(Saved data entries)
◇ ◇ ◇ ◇ ◇
-- ==== Sys2Proof/Certificates/Slice0/Obligations.lean ====
section
/-! DEFINITION. The statements for the provers. Each docstring names the rule of spec/ it formalises, or the model's choice
it rests on with its log entry. A step is one turn of one agent, the oldest of `turns` (log 5): the statements about steps
say what each agent's turn does, in whatever order the turns come. -/

open Sys2Proof Sys2Proof.Machine

/-! ### Encoding (30_encoding.md) -/

/-- Decoding the word of a command gives the command back, for every command and every operand. -/
def Obligations.DecodeInvertsEncode : Prop := ∀ i : Instr, decode (encode i) = .ok i

/-- Every word the decoder accepts is the word of the command it gives: no bit of a word is dropped. -/
def Obligations.EncodeInvertsDecode : Prop := ∀ (w : Word) (i : Instr), decode w = .ok i → encode i = w

/-- R58. The decoder accepts exactly the words that agree with a row of R60 on every bit its mask covers; any other word
raises IllegalCommand, whatever else holds. -/
def Obligations.LegalWordsAreThoseOfTheTable : Prop :=
  (∀ w : Word, (∃ i, decode w = .ok i) ↔ ∃ r ∈ opcodeRows, w &&& r.mask = r.pattern) ∧
  (∀ (s : State) (w : Word) (ts : List Turn), s.phase = .busy w → s.turns = .unit :: ts →
    (¬ ∃ r ∈ opcodeRows, w &&& r.mask = r.pattern) →
    step s = .next ({ s with turns := ts }.raise .illegalCommand w))

/-- R60's column of patterns and masks: no word selects two rows, and the word of a command selects the row of its own
mnemonic and no other. -/
def Obligations.EachWordHasOneRow : Prop :=
  (∀ (w : Word), ∀ a ∈ opcodeRows, ∀ b ∈ opcodeRows, a.selects w = true → b.selects w = true → a = b) ∧
  (∀ i : Instr, ∀ r ∈ opcodeRows, r.selects (encode i) = true ↔ r.mnemonic = i.mnemonic)

/-- R67. The worked encodings, read and written, and the words that raise IllegalCommand. -/
def Obligations.WorkedEncodings : Prop :=
  (∀ c ∈ ([ (.load 0 false .big, 0x01000000), (.load 1 false .big, 0x01100000),
            (.load 3 true .little, 0x01300003), (.rand 2 .little, 0x02200001),
            (.store 3, 0x03030000), (.info 5, 0x04050000), (.get 0, 0x10000000), (.set 0, 0x11000000),
            (.slice 3 0, 0x12300000), (.setr 0 1, 0x13010000), (.xor 0 0 2, 0x20002000),
            (.shl 2 1, 0x21210000), (.mul 2 0 1, 0x22201000), (.muls 1 0, 0x23100000),
            (.divt 0 2, 0x24002000), (.xor 15 14 13, 0x20FED000) ] : List (Instr × Word)),
      decode c.2 = .ok c.1 ∧ encode c.1 = c.2) ∧
  (∀ w ∈ ([0x00000000, 0x05000000, 0x20000004, 0x21001000, 0x02000002, 0x24100000] : List Word),
    ∀ s : State, s.phase = .busy w → s.unitTurn = .next (s.raise .illegalCommand w))

/-! ### The layout mapping (10_state.md) -/

/-- R23. Where coefficient i of a polynomial of width w lies; distinct coefficients lie at distinct bits, and only the
first ceil(w/8) bytes are used, in either order. -/
def Obligations.LayoutPlacesCoefficients : Prop :=
  (∀ i w : Nat, i < w → loc i w .big = ((w + 7) / 8 - 1 - i / 8, i % 8) ∧ loc i w .little = (i / 8, i % 8)) ∧
  (∀ (i w : Nat) (o : LayoutOrder), i < w → (loc i w o).1 < (w + 7) / 8 ∧ (loc i w o).2 < 8) ∧
  (∀ (i j w : Nat) (o : LayoutOrder), i < w → j < w → loc i w o = loc j w o → i = j) ∧
  (∀ (p : PolyReg) (i : Nat), i < p.width →
    p.coef i = ((p.byte (loc i p.width p.order).1 >>> (loc i p.width p.order).2) &&& 1 == 1))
◇ ◇ ◇ ◇ ◇
What is being asked: Copy exactly the lines that begin with the one containing "mapping (10_state.md) -/" and continue to the end of the records, both included, and nothing more.

Response box:
/-! ### The layout mapping (10_state.md) -/

/-- R23. Where coefficient i of a polynomial of width w lies; distinct coefficients lie at distinct bits, and only the
first ceil(w/8) bytes are used, in either order. -/
def Obligations.LayoutPlacesCoefficients : Prop :=
  (∀ i w : Nat, i < w → loc i w .big = ((w + 7) / 8 - 1 - i / 8, i % 8) ∧ loc i w .little = (i / 8, i % 8)) ∧
  (∀ (i w : Nat) (o : LayoutOrder), i < w → (loc i w o).1 < (w + 7) / 8 ∧ (loc i w o).2 < 8) ∧
  (∀ (i j w : Nat) (o : LayoutOrder), i < w → j < w → loc i w o = loc j w o → i = j) ∧
  (∀ (p : PolyReg) (i : Nat), i < p.width →
    p.coef i = ((p.byte (loc i p.width p.order).1 >>> (loc i p.width p.order).2) &&& 1 == 1))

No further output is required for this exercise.